I’ve been in a massive slump since graduating with my bachelor’s degree about a month ago. I’m not sure why. I graduated without any real plans or direction, but a clear understanding of what my goals and passions are. I’ve had a creative block, which is frustrating, as I’ve been desperately trying to relieve some of this slump stress with a project, but it just hasn’t been happening.
Throughout college, I didn’t have a career in mind. If we’re being totally honest, my main goal in life is to be happily married and raise some wonderful children — which is funny, because I’ve always been pretty independently ambitious. I still am independently ambitious. But I feel that my life goal is to achieve that family life. One of my biggest dreams is to host a holiday for family members (extended and immediate) at my house and just have a grand old time. But the point is, I started college without a clear career in mind and ended it in the same way.
Luckily, I am not completely clueless. I know that I have a passion for serving others, especially those who are going through a rough time or who need help. This passion has led me to my volunteering at Crisis Text Line as a crisis counselor — a job that certainly can cause stress — and finding that working in these situations gives me so much life. I don’t even know how else to describe it. When I am helping others in such dire situations, I feel alive. And I think that’s something to be considered when it comes to choosing a long-term career.

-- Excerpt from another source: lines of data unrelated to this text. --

-- ==== Sys2Proof/Machine/UmpRegs.lean ====
section
/-!
DEFINITION. Writes of the Umpire's registers that act (spec/14_faults_thermal.md R346, R347, R349, R360).
-/

namespace Sys2Proof.Machine

/-- UMP_CTRL.FE_CLR: the capture is cleared (R349). -/
def clearCapture : Act := clearRegs [A.umpFeSrc, A.umpFeAddrLo, A.umpFeAddrHi, A.umpFeInfo, A.umpFeTimeLo, A.umpFeTimeHi]

def execUmpFeClr (s : State) : Host.Outcome State Fault Refusal := (hostWrite A.umpCtrl 0#32 clearCapture).next s

/-- UMP_CTRL.CNT_CLR: every OCC is cleared (R347). -/
def clearOccs : Act := Act.upto numSources fun n => setFld (A.umpSrc n) 15 0 0

def execUmpCntClr (s : State) : Host.Outcome State Fault Refusal := (hostWrite A.umpCtrl 0#32 clearOccs).next s

/-- UMP_SRC.CNT_CLR of source n. -/
def execUmpSrcCntClr (n : Fin 404) (s : State) : Host.Outcome State Fault Refusal :=
  (hostWrite (A.umpSrc n) 0x20000000#32 (setFld (A.umpSrc n) 15 0 0)).next s

/-- A 1 written to FLAG of source n (R347). -/
def execUmpFlagClear (n : Fin 404) (s : State) : Host.Outcome State Fault Refusal :=
  (hostWrite (A.umpSrc n) 0x80000000#32 (clearFlag n)).next s

/-- A 1 written to SEVERE of source n (R346). -/
def execUmpSevereClear (n : Fin 404) (s : State) : Host.Outcome State Fault Refusal :=
  (hostWrite (A.umpSrc n) 0x40000000#32 (clearSevere n)).next s

end Sys2Proof.Machine
end

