/-- EML registers of lane n: its own bits, and those of its group (Tables CV-9, CV-10; log entry 51). -/
def writeEml (n k : Nat) (v : Word) : Act :=
  let t := n / 16
  if k = 0 then .all [
    .look fun s => wr (A.emlCtrl n) ((rd s (A.emlCtrl n) &&& ~~~0xF0FF#32) ||| (v &&& 0xF0FF#32)),
    Act.when (decide (n % 16 = 0)) (.all [
      setFld (grpCtrl t) 30 22 (bits v 30 22),
      .whenS (fun s => bit s (grpCtrl t) 20 != v.getLsbD 20) (writeConvEn t (v.getLsbD 20)),
      writeRefbuf t (v.getLsbD 19),
      .whenS (fun s => bit s (grpCtrl t) 21 != v.getLsbD 21) (writeLp t (v.getLsbD 21)),
      Act.when (v.getLsbD 31) (injStart t)])]
  else if k = 4 then .look fun s => wr (A.emlStat n) (rd s (A.emlStat n) &&& ~~~(v &&& if n % 16 = 0 then 0xFF#32 else 0x7#32))
  else plainWrite (A.emlCtrl n + k) v

/-- BCO registers of channel b: the budget admits the whole write or refuses it (R91). -/
def writeBco (b k : Nat) (v : Word) : Act :=
  if k = 0 then .look fun s =>
    let range := bit s (A.bcoCtrl b) 1 != v.getLsbD 1
    let ok := (!v.getLsbD 0 && !range) || budgetOk s b (v.getLsbD 0) (v.getLsbD 1, fld s (A.bcoTarget b) 15 0)
    bcoWrite b (fun _ => ok) (.all [
      plainWrite (A.bcoCtrl b) v,
      Act.when (range && bit s (A.bcoStat b) 30 != v.getLsbD 1) (updBco b fun x => { x with rchg := true })])
  else if k = 4 then bcoWrite b
    (fun s => budgetOk s b (bit s (A.bcoCtrl b) 0) (bit s (A.bcoCtrl b) 1, bits v 15 0)) (wrNat (A.bcoTarget b) (bits v 15 0))
  else plainWrite (A.bcoCtrl b + k) v

/-- CLU registers of cluster c, and ENG registers of its engines. -/
def writeCluster (c k : Nat) (v : Word) : Act :=
  if k < 0x2000 then
    if k = 0 then .all [
      Act.when (v.getLsbD 1) (clearRegs [A.ectUpdcnt c, A.tblEcccnt c]), Act.when (v.getLsbD 0) (reloadEct c)]
    else plainWrite (A.cluCtrl c + k) v
  else
    let e := 8 * c + (k - 0x2000) / 0x800
    let o := (k - 0x2000) % 0x800
    if o = 0 then .all [
      Act.when (v.getLsbD 1) (.all [clearRegs [A.engOvrcnt e, A.engEcccnt e], setFld (A.engCyc e) 31 16 0]),
      writeRun e (v.getLsbD 0)]
    else if o = 0x0C then writeSwap e (bits v 1 0)
    else if o = 0x10 then .all [Act.when (v.getLsbD 3) (writeSeed e), writeArm e (v.getLsbD 2) (bits v 1 0)]
    else plainWrite (A.engCtrl e + o) v

/-- ETH registers of port p, and of its MACs; `i` is the priority that PFC_SEL selects. -/
def writeEth (p k : Nat) (v : Word) (i : Nat) : Act :=
  if k < 0x100 then
    if k = 0 then .all [Act.when (v.getLsbD 7) (clearEthCounters p), writeEthCtrl p v] else plainWrite (A.ethCtrl p + k) v
  else
    let m := 8 * p + (k - 0x100) / 0x80
    let o := (k - 0x100) % 0x80
    if o = 0 then .all [Act.when (pfcTxOk (bits v 23 16)) (setFld (A.macCtrl m) 15 8 (bits v 15 8)), writePfcTx m (bits v 23 16)]
    else if o = 0x30 then writePfcHdrm m i (bits v 22 0)
    else if o = 0x34 then wrNat (A.pfcOf m i 1) (bits v 20 0)
    else if o = 0x38 then wrNat (A.pfcOf m i 2) (bits v 20 0)
    else plainWrite (A.macCtrl m + o) v

/-- MSEC registers of MAC k: clearing EN ends its secure channels (log entry 52). -/
def writeMsec (k o : Nat) (v : Word) : Act :=
  if o = 0 then .look fun s => .all [
    Act.when (v.getLsbD 4) (clearMsCounters k), plainWrite (A.msCtrl k) v,
    Act.when (bit s (A.msCtrl k) 0 && !v.getLsbD 0) (dropChannels k)]
  else if 0x20 ≤ o ∧ o < 0x40 then wr (A.msCtrl k + o) v
  else if o = 0x64 then Act.when (v.getLsbD 0) (cakInstall k)
  else plainWrite (A.msCtrl k + o) v

/-- PP_CTRL of port p: under G.8275.1 its interval fields take only the value -4 (Table TM-8). -/
def writePpCtrl (p : Nat) (v : Word) : Act := .all [
  .look fun s => plainWrite (A.ppCtrl p)
    (if ptpTelecom s && decide (bits v 15 8 ≠ 0xCC) then putBits v 15 8 (fld s (A.ppCtrl p) 15 8) else v),
  refreshPort p]

/-- A gate register: admin fields are refused while a change is pending, the operational list is never written (R278). -/
def writeGcl (r a : Nat) (v : Word) : Act := .look fun s =>
  let k := selFld s r A.gclSel 19 16
  if a = A.gclCtrl then .all [writeGateEn k (v.getLsbD 0), Act.when (v.getLsbD 1) (configChange k)]
  else if a = A.gclStat then Act.when (v.getLsbD 1) (clrBit (A.gateMacOf k 1) 1)
  else if A.gclCtrl < a then .done
  else if selFld s r A.gclSel 20 20 = 1 then .done
  else if bit s (A.gateMacOf k 0) 1 then setBit (A.gateMacOf k 1) 1
  else wr (gclKey s r a) (v &&& readMask a)

/-- TSH registers: the queue that Q_SEL selects (Table TT-12). -/
def writeTsh (r a : Nat) (v : Word) : Act := .look fun s =>
  let q := selFld s r A.qSel 10 0
  if a = A.tshCtrl then .all [Act.when (v.getLsbD 1) clearTshCounters, plainWrite a v]
  else if A.qCfg ≤ a ∧ a ≤ A.qBurst then wr (A.queueOf q ((a - A.qCfg) / 4)) (v &&& readMask a)
  else if a = A.qApply then Act.when (v.getLsbD 0) (queueApply q)
  else if a = A.histClr then clearHist q v
  else plainWrite a v

/-- POL registers: the policer that POL_SEL selects (Table TT-13). -/
def writePol (r a : Nat) (v : Word) : Act := .look fun s =>
  let n := selFld s r A.polSel 7 0
  if A.polCtrl ≤ a ∧ a ≤ A.polEpbs then .all [
    Act.when (decide (a = A.polCtrl) && v.getLsbD 0) (clearPolCounters n), wr (polKey s r a) (v &&& readMask a)]
  else if a = A.polApply then Act.when (v.getLsbD 0) (polApply n)
  else plainWrite a v

/-- KLK registers: global ones and those of lane n (Tables HD-12, HD-13). -/
def writeKlk (r a : Nat) (v : Word) : Act := .look fun s => match blockOf 0x360100 0x40 8 a with
  | some (n, 0) => .all [setFld (A.klkLctrl n) 2 0 (bits v 2 0), refreshBonds]
  | some _ => plainWrite a v
  | none =>
    let n := selFld s r A.klkTunSel 7 0
    if a = A.klkCtrl then .all [Act.when (v.getLsbD 1) clearKlkCounters, plainWrite a v]
    else if a = A.klkNhData then wr (A.nextHopOf (selFld s r A.klkNhSel 13 0)) (v &&& 0xC003FFFF#32)
    else if a = A.klkTunCtrl then wr (A.tunnelOf n 4) (v &&& 3#32)
    else if A.klkTunAddr 0 ≤ a ∧ a < A.klkTunCtrl then
      Act.when (!bit s (A.tunnelOf n 4) 0) (wr (A.tunnelOf n ((a - A.klkTunAddr 0) / 4)) v)
    else plainWrite a v

/-- HDL registers. -/
def writeHdl (a : Nat) (v : Word) : Act :=
  if a = A.hdlCtrl then .all [Act.when (v.getLsbD 1) clearHdlCounters, plainWrite a v]
  else if A.hdlG ≤ a ∧ a ≤ A.hdlMinlead then writeHdlParam ((a - A.hdlG) / 4) v.toNat
  else plainWrite a v

/-- A word of the MSI-X table: a vector that is unmasked while it is pending is sent (R374). -/
def writeMsix (i : Nat) (v : Word) : Act := .all [
  wr (A.msixTable i) v,
  .whenS (fun s => decide (i % 4 = 3) && !v.getLsbD 0 && bit s (A.msixPba (i / 4 / 32)) (i / 4 % 32)) (.all [
    clrBit (A.msixPba (i / 4 / 32)) (i / 4 % 32), raiseMsix (i / 4)])]

/-- CMD, PCI, TEN registers, doorbells and the MSI-X table. -/
def writeHostPort (r a : Nat) (v : Word) : Act := .look fun s =>
  if a = A.cmdCtrl then .all [Act.when (v.getLsbD 1) clearCmdCounters, writeAdminEn (v.getLsbD 0)]
  else if a = A.aqSize then writeIf (!bit s A.cmdCtrl 0) a v
  else if 0x401000 ≤ a ∧ a < 0x401000 + 8 * 65 then
    writeDoorbell ((a - 0x401000) / 8) (decide (a % 8 = 0)) (bits v 11 0)
  else if a = A.tenTagcap then Act.when (decide (1 ≤ bits v 11 0 ∧ bits v 11 0 ≤ 3968)) (wrNat (A.tenantOf (selFld s r A.tenSel 5 0) 2) (bits v 11 0))
  else if 0x404000 ≤ a ∧ a < 0x404000 + 16 * 66 then writeMsix ((a - 0x404000) / 4) v
  else plainWrite a v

So after stressing about what I was going to do with this bachelor’s degree and how I was going to pay the bills and eventually contribute to this family dream of mine, I started applying for jobs. Despite now having obtained this degree I found myself feeling unqualified for almost everything I came across, but I applied to jobs that I felt I could either excel at and be happy in, or that I felt would feed that passion to serve others.

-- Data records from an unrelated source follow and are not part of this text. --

/-- A bias channel takes a target, a range or an enable that the budget admits, and otherwise keeps what it has and sets BUDGET_REJ; in a microsecond its setpoint
moves by its slew at most, toward its goal or toward zero for a range change; compliance levels follow measurements that have held (R89 to R92). -/
def Obligations.BiasKeepsBudgetAndSlew : Prop :=
  (
  ∀ (s : State) (b : Fin 24) (v : BitVec 16) (r : Bool),
    (writeTaken s (A.bcoTarget b) = true →
      (budgetOk s b (bit s (A.bcoCtrl b) 0) (bit s (A.bcoCtrl b) 1, v.toNat) = true → Completes (.bcoTargetWrite b v) s fun u =>
        rd u (A.bcoTarget b) = v.zeroExtend 32 ∧ ∀ a, a ≠ A.bcoTarget b → a ≠ A.dbgStat → rd u a = rd s a) ∧
      (budgetOk s b (bit s (A.bcoCtrl b) 0) (bit s (A.bcoCtrl b) 1, v.toNat) = false → Completes (.bcoTargetWrite b v) s fun u =>
        rd u (A.bcoTarget b) = rd s (A.bcoTarget b) ∧ bit u (A.bcoStat b) 1 = true)) ∧
    (writeTaken s (A.bcoCtrl b) = true →
      (budgetOk s b (bit s (A.bcoCtrl b) 0) (r, fld s (A.bcoTarget b) 15 0) = true → Completes (.bcoRangeSelWrite b r) s fun u =>
        bit u (A.bcoCtrl b) 1 = r ∧ (bit s (A.bcoStat b) 30 ≠ r → (bcoOf u b).rchg = true)) ∧
      (budgetOk s b (bit s (A.bcoCtrl b) 0) (r, fld s (A.bcoTarget b) 15 0) = false → Completes (.bcoRangeSelWrite b r) s fun u =>
        rd u (A.bcoCtrl b) = rd s (A.bcoCtrl b) ∧ bit u (A.bcoStat b) 1 = true) ∧
      Completes (.bcoEnWrite b false) s (fun u => bit u (A.bcoCtrl b) 0 = false) ∧
      (budgetOk s b true (bit s (A.bcoCtrl b) 1, fld s (A.bcoTarget b) 15 0) = true → Completes (.bcoEnWrite b true) s fun u =>
        bit u (A.bcoCtrl b) 0 = true) ∧
      (budgetOk s b true (bit s (A.bcoCtrl b) 1, fld s (A.bcoTarget b) 15 0) = false → Completes (.bcoEnWrite b true) s fun u =>
        rd u (A.bcoCtrl b) = rd s (A.bcoCtrl b) ∧ bit u (A.bcoStat b) 1 = true))) ∧
  (
  ∀ (s : State) (b : Fin 24) (imeas : BitVec 16) (vmeas limit : BitVec 12),
    let cur := fld s (A.bcoOut b) 15 0
    let slew := max 1 (fld s (A.bcoSlew b) 15 0)
    let goal := bcoGoal s b
    let aim := if bit s (A.bcoStat b) 30 = goal.1 then goal.2 else 0
    (bcoDead s = false → (bit s (A.bcoCtrl b) 0 = true ∨ bcoParked s b = true) → Completes .bcoRampTick s fun u =>
      (cur ≤ aim → fld u (A.bcoOut b) 15 0 = min aim (cur + slew)) ∧ (aim ≤ cur → fld u (A.bcoOut b) 15 0 = max aim (cur - slew)) ∧
      bit u (A.bcoStat b) 29 = bcoParked s b) ∧
    (bcoDead s = true ∨ (bit s (A.bcoCtrl b) 0 = false ∧ bcoParked s b = false) → Completes .bcoRampTick s fun u =>
      rd u (A.bcoOut b) = 0#32 ∧ bit u (A.bcoStat b) 31 = false ∧ fld u (A.bcoStat b) 29 26 = 0) ∧
    Completes (.bcoComplDetect b imeas vmeas limit { compl := true, open_ := true }) s (fun u =>
      let near := decide (limit.toNat ≤ vmeas.toNat + 100)
      let open_ := bit s (A.bcoCtrl b) 2 && decide (656 ≤ cur) && near && decide (2 * imeas.toNat < cur)
      rd u (A.bcoImeas b) = imeas.zeroExtend 32 ∧ rd u (A.bcoVmeas b) = vmeas.zeroExtend 32 ∧ bit u (A.bcoStat b) 26 = open_ ∧
      bit u (A.bcoStat b) 27 = (near && !open_ && decide (65536 < 100 * (cur - imeas.toNat)))))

One of those applications happened to be for a 911 telecommunications specialist position — a 911 operator. I had actually thought about being a 911 operator for quite some time but wanted to finish school before making any sort of full-time, long-term commitment. Well, two weeks after filling out the application, I received an email letting me know that I was a candidate and should come in and take the CritiCall test, which is a public safety telecommunications exam. It’s kind of like a preliminary qualification exam; it weeds out the people without the basic skills necessary to work in this field.

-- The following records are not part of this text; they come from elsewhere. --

-- ==== Sys2Proof/Laws/Raise.lean ====
section
/-!
SUPPORT. What an event can do (`raise`): the Umpire's counters and records, parks with the Line Call windows they end, block resets, the safe
state, a reset request. Every other part of the state stays, and so does every register outside `raiseReg`.
-/

namespace Sys2Proof.Machine

/-- Registers an event and its reactions can touch: CLK_EVT, CLK_DSTAT, the RST, UMP, CMD, PCI, EDL, EML, ENG, CLU, ETH and MS blocks, the tiles'
control and status, the recorder's, NVM_FLOG, the MSI-X tables, and the keys that stand behind registers. -/
def raiseReg (a : Nat) : Bool :=
  a == 0x1004 || decide (0x1100 ≤ a ∧ a < 0x1200) || decide (0x2000 ≤ a ∧ a < 0x2024) || decide (0x5000 ≤ a ∧ a < 0x6000) || a == 0x702C ||
  decide (0x100000 ≤ a ∧ a < 0x102000) || decide (0x120000 ≤ a ∧ a < 0x122000) ||
  (decide (0x140000 ≤ a ∧ a < 0x140300) && (a % 0x40 == 0 || a % 0x40 == 4 || a % 0x40 == 0x2C)) ||
  decide (0x200000 ≤ a ∧ a < 0x2C0000) || decide (0x300000 ≤ a ∧ a < 0x302000) || decide (0x310000 ≤ a ∧ a < 0x311000) ||
  a == 0x330008 || decide (0x33003C ≤ a ∧ a < 0x330054) || decide (0x400000 ≤ a ∧ a < 0x403000) ||
  decide (0x404000 ≤ a ∧ a < 0x410000) || decide (0x4000000 ≤ a)

/-- Bytes of the engine memories that an event can touch: the result buffers of the injected sequences. -/
def raiseByte (k : Nat) : Bool := decide (0x2000000 ≤ k) && decide (0xFFF80 ≤ k % 0x100000)

/-- What stays when an event is raised. -/
structure RaiseRel (s t : State) : Prop where
  regs : ∀ a, raiseReg a = false → rd t a = rd s a
  mem : ∀ k, raiseByte k = false → readByte memBlank t.mem k = readByte memBlank s.mem k
  parts : t = { s with
    regs := t.regs, mem := t.mem, hbm := t.hbm, outs := t.outs, rep := t.rep, net := t.net, ump := t.ump,
    clk := { s.clk with req := t.clk.req, lost := t.clk.lost, saved := t.clk.saved, resync := t.clk.resync },
    nvm := { s.nvm with flog := t.nvm.flog },
    pipe := { s.pipe with wins := t.pipe.wins },
    host := { s.host with evq := t.host.evq, evDrop := t.host.evDrop, logNext := t.host.logNext, pairs := t.host.pairs },
    lane := { s.lane with
      tiles := t.lane.tiles, lanes := t.lane.lanes, tones := t.lane.tones, groups := t.lane.groups, slices := t.lane.slices,
      frz := t.lane.frz, lastCode := t.lane.lastCode },
    eng := { s.eng with
      engs := t.eng.engs, smpRead := t.eng.smpRead, smpFill := t.eng.smpFill, drvEmit := t.eng.drvEmit,
      drvFill := t.eng.drvFill, tonePend := t.eng.tonePend, toneDue := t.eng.toneDue,
      ect := t.eng.ect } }

theorem raiseRel_order : Preorder_ RaiseRel where
  refl s := ⟨fun _ _ => rfl, fun _ _ => rfl, rfl⟩
  trans {s t u} h1 h2 := ⟨fun a h => (h2.regs a h).trans (h1.regs a h), fun k h => (h2.mem k h).trans (h1.mem k h), by
    have e1 := h1.parts
    have e2 := h2.parts
    rw [e1] at e2
    exact e2⟩

/-- A register update stays within the relation where the register is one that events touch. -/
theorem raiseRel_reg {a : Nat} (v : Word) (h : raiseReg a = true) (s : State) : RaiseRel s ((Upd.reg a v).apply s) :=
  ⟨fun b hb => (by rw [rd_upd_reg, if_neg]; rintro rfl; rw [h] at hb; exact absurd hb (by decide)), fun _ _ => rfl, rfl⟩

theorem raiseRel_wr {a : Nat} (v : Word) (h : raiseReg a = true) : Within RaiseRel (wr a v) := fun s => raiseRel_reg v h s
theorem raiseRel_wrNat {a x : Nat} (h : raiseReg a = true) : Within RaiseRel (wrNat a x) := fun s => raiseRel_reg _ h s
theorem raiseRel_wrPair {a b x : Nat} (h : raiseReg a = true) (h' : raiseReg b = true) : Within RaiseRel (wrPair a b x) :=
  within_all_cons raiseRel_order (raiseRel_wrNat h) (within_all_cons raiseRel_order (raiseRel_wrNat h') (within_all_nil raiseRel_order))
theorem raiseRel_setFld {a hi lo x : Nat} (h : raiseReg a = true) : Within RaiseRel (setFld a hi lo x) := fun s => raiseRel_reg _ h s
theorem raiseRel_setBit {a i : Nat} (h : raiseReg a = true) : Within RaiseRel (setBit a i) := fun s => raiseRel_reg _ h s
theorem raiseRel_clrBit {a i : Nat} (h : raiseReg a = true) : Within RaiseRel (clrBit a i) := fun s => raiseRel_reg _ h s
theorem raiseRel_putBit {a i : Nat} {b : Bool} (h : raiseReg a = true) : Within RaiseRel (putBit a i b) := by
  cases b
  · exact raiseRel_clrBit h
  · exact raiseRel_setBit h
theorem raiseRel_bump {a hi lo n : Nat} (h : raiseReg a = true) : Within RaiseRel (bump a hi lo n) := fun s => raiseRel_reg _ h s

/-! ## Updates of the other parts -/

theorem raiseRel_updUmp (f : UmpSt → UmpSt) : Within RaiseRel (updUmp f) := fun _ => ⟨fun _ _ => rfl, fun _ _ => rfl, rfl⟩
theorem raiseRel_updRep (f : RepSt → RepSt) : Within RaiseRel (updRep f) := fun _ => ⟨fun _ _ => rfl, fun _ _ => rfl, rfl⟩
theorem raiseRel_updNet (f : NetSt → NetSt) : Within RaiseRel (updNet f) := fun _ => ⟨fun _ _ => rfl, fun _ _ => rfl, rfl⟩
theorem raiseRel_emit (o : Out) : Within RaiseRel (emit o) := fun _ => ⟨fun _ _ => rfl, fun _ _ => rfl, rfl⟩
theorem raiseRel_writeHbm (a : Nat) (bs : List Byte) : Within RaiseRel (writeHbm a bs) := fun _ => ⟨fun _ _ => rfl, fun _ _ => rfl, rfl⟩
theorem raiseRel_updTile (n : Nat) (f : TileLink → TileLink) : Within RaiseRel (updTile n f) := fun _ => ⟨fun _ _ => rfl, fun _ _ => rfl, rfl⟩
theorem raiseRel_updGroup (n : Nat) (f : Group → Group) : Within RaiseRel (updGroup n f) := fun _ => ⟨fun _ _ => rfl, fun _ _ => rfl, rfl⟩
theorem raiseRel_queueLog (e : FlogEntry) : Within RaiseRel (queueLog e) := within_look fun s => by
  apply within_ite <;> intro _
  · exact raiseRel_bump rfl
  · exact fun _ => ⟨fun _ _ => rfl, fun _ _ => rfl, rfl⟩
theorem raiseRel_pushEventQ (q : Nat) (e : EvRec) : Within RaiseRel (pushEventQ q e) := fun s => by
  have h : (pushEventQ q e).run s = { s with host := { s.host with
      evq := ((pushEventQ q e).run s).host.evq, evDrop := ((pushEventQ q e).run s).host.evDrop } } := by
    simp only [pushEventQ, updHost, run_look, run_upd, run_done]
    by_cases hl : (sget (fun _ => []) s.host.evq q).length < 256
    · simp [hl, Upd.apply]
    · simp [hl, Upd.apply]
  rw [h]
  exact ⟨fun _ _ => rfl, fun _ _ => rfl, rfl⟩

/-! ## Shared operations -/

theorem raiseRel_logEvent (e : EvRec) : Within RaiseRel (logEvent e) := within_look fun _ =>
  within_when raiseRel_order fun _ => within_all_cons raiseRel_order (raiseRel_writeHbm _ _)
    (within_all_cons raiseRel_order (fun _ => ⟨fun _ _ => rfl, fun _ _ => rfl, rfl⟩) (within_all_nil raiseRel_order))

theorem raiseRel_pushEvent (e : EvRec) : Within RaiseRel (pushEvent e) :=
  within_all_cons raiseRel_order (raiseRel_pushEventQ _ _) (within_all_cons raiseRel_order
    (within_when raiseRel_order fun _ => raiseRel_pushEventQ _ _)
    (within_all_cons raiseRel_order (raiseRel_logEvent e) (within_all_nil raiseRel_order)))

/-- An update of the clock state that names only what events touch. -/
theorem raiseRel_updClk (f : ClkSt → ClkSt) (h : ∀ c, f c = { c with req := (f c).req, lost := (f c).lost, saved := (f c).saved, resync := (f c).resync }) :
    Within RaiseRel (updClk f) := fun s => ⟨fun _ _ => rfl, fun _ _ => rfl, by
  simp only [updClk, run_look, run_upd, run_done, Upd.apply]; rw [← h s.clk]⟩

theorem raiseRel_replayTrigger (c n : Nat) : Within RaiseRel (replayTrigger c n) := by
  unfold replayTrigger
  repeat' first
    | with_reducible exact within_all_nil raiseRel_order | with_reducible exact within_done raiseRel_order
    | with_reducible refine within_all_cons raiseRel_order ?_ ?_ | with_reducible refine within_whenS raiseRel_order ?_
    | with_reducible refine within_seq raiseRel_order ?_ ?_ | with_reducible refine within_look fun s => ?_
    | with_reducible refine within_when raiseRel_order fun hc => ?_ | with_reducible refine within_upto raiseRel_order fun i hi => ?_
    | with_reducible refine within_each raiseRel_order fun x hx => ?_
    | with_reducible refine within_ite (fun hc => ?_) (fun hc => ?_) | with_reducible refine raiseRel_setBit ?_
    | with_reducible refine raiseRel_clrBit ?_ | with_reducible refine raiseRel_setFld ?_ | with_reducible refine raiseRel_wrNat ?_
    | with_reducible refine raiseRel_wr _ ?_ | with_reducible refine raiseRel_putBit ?_ | with_reducible refine raiseRel_bump ?_
    | with_reducible refine raiseRel_wrPair ?_ ?_ | with_reducible exact raiseRel_updRep _ | with_reducible exact raiseRel_updUmp _
    | with_reducible exact raiseRel_updNet _ | with_reducible exact raiseRel_queueLog _ | with_reducible exact raiseRel_pushEvent _
    | with_reducible exact raiseRel_emit _ | with_reducible refine raiseRel_updClk _ ?_
  all_goals first | rfl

This morning, I took that test at the local sheriff’s department office. I was nervous and excited and so, so nervous! I had almost a week to think about it and spent the whole time being pumped up about it and worrying about all the different aspects of the test. Would I be able to type VINs fast enough? Can I multitask as well as I think I can? Do I even know how to read a map?
I finished this test in about an hour, and when the test administrator informed the recruiter that I had finished, she was pretty sure that I had probably just failed the test — most people take at least an hour and a half to take it. She printed out my results and came in to talk with me about them and the next steps in the hiring process. She seemed totally blown away at the fact that not only had I finished the test in an hour, but I managed to completely surpass the minimum typing speed required by 1500 kph and earn the highest score she had ever seen. I got a 99% on this exam. The minimum requirement to move forward is a 76%. She was very impressed, and I tried to contain the part of me that wanted to cry with excitement while still letting her know that I was happy and excited and totally into this idea. She told me about the next steps in the hiring process, how she thinks I’d be a great fit, and how after two years I can move around into any other part of the sheriff’s department, mentioning specifically their Victim Advocacy program, which happens to be another career I’ve been considering. It was such a positive experience for me.
It seems so silly, and in the grand scheme of things, this test means so little. But after a month of feeling very down in the dumps and like I had no direction, this made me feel a lot better about myself and my future. The hiring process is going to be long, but I am excited and confident about it.